Laporan dugaan kekerasan sek­sual dilaporkan korban  ke SPKT Polda Maluku pada Jumat (1/9/2023) dengan nomor laporan TBL/230/IX/2023/MALUKU/SPKT.

Jangan Ada Intervensi

Kapolda Maluku Irjen Pol Lotharia Latif telah memerintahkan penyidik untuk menangani kasus tersebut secara profesional. Semua proses pe­nanganan dilakukan secara trans­paran dengan melibatkan instansi terkait, baik psikolog dan Pusat Pe­layanan Terpadu Pemberdayaan Pe­rempuan dan Anak (TP2TPA) sehi­ngga hasilnya dapat dipertang­gung­jawabkan secara hukum.

Kapolda menegaskan, jangan ada pihak yang coba-coba menginter­vensi pihaknya dalam penyelidikan kasus ini. Orang nomor satu di Polda Maluku ini bahkan mengingatkan siapapun yang mengancam atau menekan pelapor.

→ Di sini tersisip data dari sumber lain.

/-- An instruction that replaces its cell, run with the data pointer on `IR`, replaces the byte just fetched. -/
theorem State.updateCell_latched (hs : Ready s) (hdp : s.dp = Config.irAddr) (b : Byte) (f : Byte → Byte) :
    ∃ t, (s.writeByte Config.irAddr b).updateCell f = .next t ∧ t.readByte Config.irAddr = f b := by
  obtain ⟨hrange, hcell⟩ := State.latched_cell hs hdp b
  exact ⟨_, State.updateCell_next.mpr ⟨hrange, rfl⟩, by simp [hdp, hcell]⟩

/-- `.` with the data pointer on `IR` emits the byte just fetched. -/
theorem execOut_latched (hs : Ready s) (hdp : s.dp = Config.irAddr) (b : Byte) :
    ∃ t, execOut (s.writeByte Config.irAddr b) = .next t ∧ t.output = s.output ++ [b] := by
  obtain ⟨hrange, hcell⟩ := State.latched_cell hs hdp b
  exact ⟨_, State.withCell_next.mpr ⟨hrange, rfl⟩, by simp [hcell]⟩

end Sys2Proof.Machine
end

section
/-! The statements about the dispatch (spec/40_dispatch.md). -/

namespace Sys2Proof.Proofs

open Sys2Proof Sys2Proof.Machine Sys2Proof.Claims

/-- Settles O6: the state the instruction runs on is that after the write of `IR`. -/
theorem stepRunsDecodedInstruction : Obligations.StepRunsDecodedInstruction := by
  rintro s i rest ⟨hrst, hrun, hw⟩ hd
  obtain ⟨-, hwf, -⟩ := decode_iff.mp hd
  have hir : (s.writeByte Config.irAddr (opcodeOf i)).readByte 7 = opcodeOf i := by simp
  refine ⟨s.writeByte Config.irAddr (opcodeOf i), step_of_decode hrst hrun hw hd, hwf, rfl,
    hir.symm ▸ decode_ahead hd, hir.symm, fun a ha => ?_⟩
  have hne : Config.irAddr ≠ a := fun h => ha (h ▸ List.mem_singleton_self _)
  rw [State.readByte_writeByte, if_neg hne]

/-- Settles O7: a step that answers found `rst` released and the machine Running; past the text it only halts. -/
theorem stepGateAndEndOfText : Obligations.StepGateAndEndOfText := by
  refine fun s => ⟨fun hrst t h => ?_, fun hhalt t h => ?_, fun hrst hrun hend => ?_⟩
  · rw [step_of_rst hrst] at h
    cases h
  · obtain ⟨-, hrun, -⟩ := step_next.mp h
    cases hhalt.symm.trans hrun
  · exact step_next.mpr ⟨hrst, hrun, .inl ⟨hend, rfl⟩⟩

/-- Settles O9: at `DP = 7` the cell of each instruction is the opcode byte that its own fetch wrote. -/
theorem irIsTheOperandAtSeven : Obligations.IrIsTheOperandAtSeven := by
  refine fun s hs hdp => ⟨fun hb => ?_, fun hb => ?_, fun hb => ?_⟩
  · rw [step_of_encodes hs (i := .inc) (fun _ => rfl) hb]
    exact State.updateCell_latched hs hdp 0x2B (· + 1)
  · rw [step_of_encodes hs (i := .dec) (fun _ => rfl) hb]
    exact State.updateCell_latched hs hdp 0x2D (· + 255)
  · rw [step_of_encodes hs (i := .out) (fun _ => rfl) hb]
    exact execOut_latched hs hdp 0x2E

/-- Settles O30: the encodings are rows of the table of R80, and each instruction is one update of the state. -/
theorem haltAndNopAct : Obligations.HaltAndNopAct := by
  obtain ⟨hrows, -, -, hunlisted⟩ := everyByteSelectsItsRow
  exact ⟨hrows (0x3B, .halt) (by decide), hunlisted, fun _ => ⟨rfl, fun _ => rfl⟩⟩

end Sys2Proof.Proofs
end

section
/-! SUPPORT. The pointer moves as a step with a wrap, the byte counted up and down modulo 256, and what an
instruction that replaces its cell does to the bytes, alone and after its fetch (R120 to R124). -/

namespace Sys2Proof.Machine

open Sys2Proof Sys2Proof.Claims

variable {s : State}

/-- `(DP + 1) mod MEM_SIZE`: one further, or 0 at the top (R120). -/
theorem succ_mod_eq_ite {d n : Nat} (h : d < n) : (d + 1) % n = if d + 1 = n then 0 else d + 1 := by
  split
  · next htop => rw [htop, Nat.mod_self]
  · next hbelow => exact Nat.mod_eq_of_lt (Nat.lt_of_le_of_ne h hbelow)

/-- `(DP + MEM_SIZE − 1) mod MEM_SIZE`: one back, or the top at 0 (R121). -/
theorem pred_mod_eq_ite {d n : Nat} (h : d < n) : (d + n - 1) % n = if d = 0 then n - 1 else d - 1 := by
  split
  · next hzero =>
    rw [hzero, Nat.zero_add]
    exact Nat.mod_eq_of_lt (by omega)
  · next hpos =>
    have hsum : d + n - 1 = d - 1 + n := by omega
    rw [hsum, Nat.add_mod_right]
    exact Nat.mod_eq_of_lt (by omega)

/-- `(a + 1) mod 256`: one more, or 0 after 255 (R122). -/
theorem byte_add_one_eq_ite (a : Byte) : a + 1 = if a = 255 then 0 else BitVec.ofNat 8 (a.toNat + 1) := by
  split
  · next hmax => rw [hmax]; rfl
  · bv_omega

/-- `(a + 255) mod 256`: one less, or 255 before 0 (R123). -/
theorem byte_add_255_eq_ite (a : Byte) : a + 255 = if a = 0 then 255 else BitVec.ofNat 8 (a.toNat - 1) := by
  split
  · next hzero => rw [hzero]; rfl
  · bv_omega

/-- Counting down undoes counting up (R122, R123). -/
theorem byte_add_one_add_255 (a : Byte) : a + 1 + 255 = a := by bv_omega

/-- An instruction that replaces its cell writes that cell and no other byte, sets no flag, and falls through. -/
theorem State.updateCell_writesCell (hs : s.cellInRange) (f : Byte → Byte) {v : Byte} (hv : f s.cell = v) :
    ∃ t, s.updateCell f = .next t ∧ WritesCell v s t := by
  subst hv
  refine ⟨_, State.updateCell_next.mpr ⟨hs, rfl⟩, rfl, by simp, fun a ha => ?_⟩
  have hne : s.dp ≠ a := fun h => ha (h ▸ List.mem_singleton_self _)
  rw [State.readByte_advance, State.readByte_writeByte, if_neg hne]

/-- With the data pointer off `IR`, the fetch leaves the cell. -/
theorem State.cell_latched_of_ne (hdp : s.dp ≠ Config.irAddr) (b : Byte) :
    (s.writeByte Config.irAddr b).cell = s.cell := by
  simp [State.cell, hdp.symm]

/-- With the data pointer off `IR`, an instruction that replaces its cell, run after its fetch, changes `IR` and
the cell. -/
theorem State.updateCell_fetched (hs : s.cellInRange) (hdp : s.dp ≠ Config.irAddr) (f : Byte → Byte) (b : Byte) :
    ∃ t, (s.writeByte Config.irAddr b).updateCell f = .next t ∧ FallsThrough s t ∧
      ∀ a, t.readByte a = if a = s.dp then f s.cell else if a = Config.irAddr then b else s.readByte a := by
  obtain ⟨t, ht, hfall, hcell, hkeeps⟩ :=
    State.updateCell_writesCell (s := s.writeByte Config.irAddr b) hs f
      (congrArg f (State.cell_latched_of_ne hdp b))
  refine ⟨t, ht, hfall, fun a => ?_⟩
  split
  · next ha => exact ha ▸ hcell
  · next ha => simpa [eq_comm] using hkeeps a (mt List.mem_singleton.mp ha)

/-- Two cell instructions, each after its fetch, of which the second undoes the first: only `IR` and PC differ. -/
theorem State.updateCell_undone (hs : s.cellInRange) (hdp : s.dp ≠ Config.irAddr) {f g : Byte → Byte}
    (hgf : ∀ a, g (f a) = a) (b c : Byte) :
    ∃ t u, (s.writeByte Config.irAddr b).updateCell f = .next t ∧
      (t.writeByte Config.irAddr c).updateCell g = .next u ∧
      u = { s with mem := u.mem, pc := s.pc + 2 } ∧
      ∀ a, u.readByte a = if a = Config.irAddr then c else s.readByte a := by
  obtain ⟨t, ht, hst, hread_t⟩ := State.updateCell_fetched hs hdp f b
  unfold FallsThrough at hst
  have hdp_t : t.dp = s.dp := by rw [hst]
  have hsize_t : t.memSize = s.memSize := by rw [hst]
  obtain ⟨u, hu, htu, hread_u⟩ :=
    State.updateCell_fetched (s := t) (by rwa [State.cellInRange, hdp_t, hsize_t]) (hdp_t ▸ hdp) g c
  have hrestored : g t.cell = s.readByte s.dp := by
    rw [State.cell, hdp_t, hread_t, if_pos rfl, hgf, State.cell]
  refine ⟨t, u, ht, hu, ?_, fun a => ?_⟩
  · rw [htu, hst]
  · rw [hread_u, hread_t, hrestored, hdp_t]
    by_cases ha : a = s.dp
    · simp [ha, hdp]
    · simp only [if_neg ha]
      split <;> rfl

end Sys2Proof.Machine
end

section
/-! The statements about the pointer and the cell (spec/41_pointer_and_cell.md). -/

namespace Sys2Proof.Proofs

open Sys2Proof Sys2Proof.Machine Sys2Proof.Claims

/-- Settles O12: 255 more after one more is the byte itself modulo 256, and neither fetch touches the cell. -/
theorem incThenDecRestoresTheCell : Obligations.IncThenDecRestoresTheCell := by
  intro s hs hdp
  obtain ⟨t, u, hinc, hdec, hu, hread⟩ :=
    State.updateCell_undone hs hdp (f := (· + 1)) (g := (· + 255)) byte_add_one_add_255 0x2B 0x2D
  refine ⟨t, u, hinc, hdec, hu, fun a ha => ?_, ?_⟩
  · rw [hread, if_neg (mt List.mem_singleton.mpr ha)]
  · rw [hread, if_pos rfl]

/-- Settles O10: the two moves modulo MEM_SIZE, with the wrap at either end of memory written as a case. -/
theorem pointerMovesWrap : Obligations.PointerMovesWrap := by
  obtain ⟨hrows, -⟩ := everyByteSelectsItsRow
  refine ⟨hrows (0x3E, .incp) (by decide), hrows (0x3C, .decp) (by decide), fun s hdp => ?_⟩
  rw [← succ_mod_eq_ite hdp, ← pred_mod_eq_ite hdp]
  exact ⟨rfl, rfl⟩

/-- Settles O11: each of the three replaces its cell, by one more, by 255 more, by 0. -/
theorem cellInstructionsWriteTheCell : Obligations.CellInstructionsWriteTheCell := by
  obtain ⟨hrows, -⟩ := everyByteSelectsItsRow
  refine ⟨hrows (0x2B, .inc) (by decide), hrows (0x2D, .dec) (by decide), hrows (0x30, .zero) (by decide),
    fun s hs => ⟨?_, ?_, ?_⟩⟩
  · exact State.updateCell_writesCell hs (· + 1) (byte_add_one_eq_ite s.cell)
  · exact State.updateCell_writesCell hs (· + 255) (byte_add_255_eq_ite s.cell)
  · exact State.updateCell_writesCell hs (fun _ => 0) rfl

end Sys2Proof.Proofs
end

section
/-! SUPPORT. What `.` and `,` do where they complete, and the step at a `,`: the fetch writes `IR` and leaves the
bytes the host presents (R101, R142 to R144). -/

namespace Sys2Proof.Machine

open Sys2Proof Sys2Proof.Claims

variable {s : State} {b : Byte} {later : List Byte}

/-- `.` puts the cell at the end of the output stream and falls through (R143). -/
theorem execOut_emits (hs : s.cellInRange) : execOut s = .next (s.emit s.cell).advance :=
  State.withCell_next.mpr ⟨hs, rfl⟩

/-- `,` takes the first byte the host presents through INBUF, which it leaves empty, and stores it in the cell
(R142, R144). -/
theorem execInp_stores (hs : s.cellInRange) (hin : s.input = b :: later) :
    ∃ t, execInp s = .next t ∧
      t = { s with mem := t.mem, pc := s.pc + 1, input := later, inbuf := none } ∧
      t.readByte s.dp = b ∧ KeepsBytesBut [s.dp] s t := by
  obtain ⟨t, ht, hwrites⟩ :=
    State.updateCell_writesCell (s := (s.fillInbuf b later).clearInbuf) hs (fun _ => b) rfl
  exact ⟨t, State.takeInput_next.mpr ⟨b, later, hin, ht⟩, hwrites⟩

/-- The step at a `,` with no byte presented waits (R142, R145). -/
theorem step_inp_waits (hs : Ready s) (hb : s.text[s.pc]? = some 0x2C) (hin : s.input = []) :
    step s = .fault .awaitingInput := by
  rw [step_of_encodes hs (i := .inp) (fun _ => rfl) hb]
  exact exec_inp_waits (s := s.writeByte Config.irAddr 0x2C) hin

/-- The step at a `,` with a byte presented stores it in the cell, whatever the fetch wrote there, and takes no
other byte (R101, R144). -/
theorem step_inp_stores (hs : Ready s) (hdp : s.dp < s.memSize) (hb : s.text[s.pc]? = some 0x2C)
    (hin : s.input = b :: later) :
    ∃ t, step s = .next t ∧ t.readByte s.dp = b ∧ t.input = later ∧ t.pc = s.pc + 1 := by
  have ⟨_, _, hw⟩ := hs
  obtain ⟨t, ht, hst, hcell, -⟩ :=
    execInp_stores (s := s.writeByte Config.irAddr 0x2C) ⟨hw, hdp⟩ hin
  refine ⟨t, (step_of_encodes hs (i := .inp) (fun _ => rfl) hb).trans ht, hcell, ?_, ?_⟩
  · rw [hst]
  · rw [hst, State.writeByte_pc]

end Sys2Proof.Machine
end

section
/-! The statements about input and output (spec/42_io.md). -/

namespace Sys2Proof.Proofs

open Sys2Proof Sys2Proof.Machine Sys2Proof.Claims

/-- Settles O13: the emitted byte and the fall-through are the only updates. -/
theorem outEmitsTheCell : Obligations.OutEmitsTheCell := by
  obtain ⟨hrows, -⟩ := everyByteSelectsItsRow
  exact ⟨hrows (0x2E, .out) (by decide), fun _ hs => execOut_emits hs⟩

/-- Settles O15: by whether the host presents a byte. -/
theorem inStoresThePresentedByte : Obligations.InStoresThePresentedByte := by
  obtain ⟨hrows, -⟩ := everyByteSelectsItsRow
  refine ⟨hrows (0x2C, .inp) (by decide), fun s => ⟨fun hin t ht => ?_, fun b later hin hs => ?_⟩⟩
  · rw [exec_inp_waits hin] at ht
    cases ht
  · exact execInp_stores hs hin

/-- Settles O16: presenting a byte changes the input list alone, so the same `,` is fetched and finds it. -/
theorem inputWaitEndsWithTheByte : Obligations.InputWaitEndsWithTheByte := by
  intro s hs hdp hb hin
  have ⟨hrst, hrun, _⟩ := hs
  refine ⟨step_inp_waits hs hb hin, (inReqMarksTheInputStep s).mpr ⟨hrst, hrun, hb⟩, fun b => ?_⟩
  have hpresented : (s.presentInput b).input = [b] := by rw [State.presentInput_input, hin, List.nil_append]
  exact step_inp_stores (s := s.presentInput b) hs hdp hb hpresented

end Sys2Proof.Proofs
end

section
/-! SUPPORT. The scan of R161 in terms of the nesting depth, and the matched pair that both of its directions
find. -/

namespace Sys2Proof.Machine

open Sys2Proof Sys2Proof.Claims

variable {text : List Byte} {p m : Nat}

/-- By how much a scan of these bytes raises the nesting depth of R161. -/
def rise (up down : Byte) (bytes : List Byte) : Int := (bytes.count up : Int) - (bytes.count down : Int)

section
variable {up down : Byte}

theorem depthAfter_eq_rise (bytes : List Byte) : depthAfter up down bytes = 1 + rise up down bytes := rfl

@[simp] theorem rise_nil : rise up down [] = 0 := rfl

theorem rise_append (l₁ l₂ : List Byte) : rise up down (l₁ ++ l₂) = rise up down l₁ + rise up down l₂ := by
  simp only [rise, List.count_append]
  omega

theorem rise_cons (b : Byte) (t : List Byte) : rise up down (b :: t) = rise up down [b] + rise up down t :=
  rise_append [b] t

@[simp] theorem rise_reverse (bytes : List Byte) : rise up down bytes.reverse = rise up down bytes := by
  simp [rise]

theorem rise_swap (bytes : List Byte) : rise down up bytes = -rise up down bytes := by
  unfold rise
  omega

/-- The depth after a scan of a stretch of the text, by the rises up to its two ends. -/
theorem depthAfter_slice {i j : Nat} (h : i ≤ j) (text : List Byte) :
    depthAfter up down ((text.take j).drop i) =
      1 + (rise up down (text.take j) - rise up down (text.take i)) := by
  have hsplit := rise_append (up := up) (down := down) ((text.take j).take i) ((text.take j).drop i)
  rw [List.take_append_drop, List.take_take, Nat.min_eq_left h] at hsplit
  rw [depthAfter_eq_rise]
  omega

“Kami juga mengingatkan kepada siapa pun untuk jangan coba-coba mengancam atau menekan pelapor, atau coba-coba intervensi kasus yang sedang ditangani ini. Bahkan siapa pun yang akan menghambat proses ini kami tidak segan-segan untuk menindaknya,” tegas Kapolda di Ambon, Rabu (6/9).

Kapolda juga meminta agar jangan ada pihak yang mencoba meman­faatkan kasus ini untuk kepentingan siapa pun, atau kelompok-kelompok manapun dengan motif-motif lain.

“Polda Maluku akan menangani kasus ini secara profesional dan be­kerja sama dengan instansi terkait da­lam penanganan kekerasan terha­dap perempuan sesuai aturan hu­kum yang berlaku, untuk memberi­kan penegakan hukum yang ber­keadilan,” tegasnya.

Penyelidikan perkara yang dila­porkan, lanjut Kapolda, merupakan bentuk dari Polda Maluku meng­hargai hak hukum pelapor. Apabila penyidik menemukan alat bukti maka kasus tersebut akan diting­katkan ke tahap penyidikan.

Namun sebaliknya bila laporan itu tidak benar, maka pihaknya mem­persilahkan terlapor untuk menggu­nakan hak hukumnya.

Di sisi lain, Kapolda juga mene­gaskan agar jangan ada yang mencoba memanfaatkan kasus ini untuk kepentingan siapa pun atau kelompok-kelompok manapun dengan motif-motif lain.

“Polda Maluku akan menangani kasus ini secara profesional dan bekerja sama dengan instansi terkait dalam penanganan kekerasan terha­dap perempuan sesuai aturan hu­kum yang berlaku untuk memberi­kan penegakan hukum yang berke­adilan,” tuturnya.

Sebelumnya, Kabid Humas Polda Maluku, Kombes Pol M Rum Ohoirat dalam rilisnya kepada Siwalima mengungkapkan, terkait kasus ini pada Selasa (5/9) pihaknya telah mengundang tiga orang saksi untuk meminta klarifikasi namun diminta tunda Rabu (6/9).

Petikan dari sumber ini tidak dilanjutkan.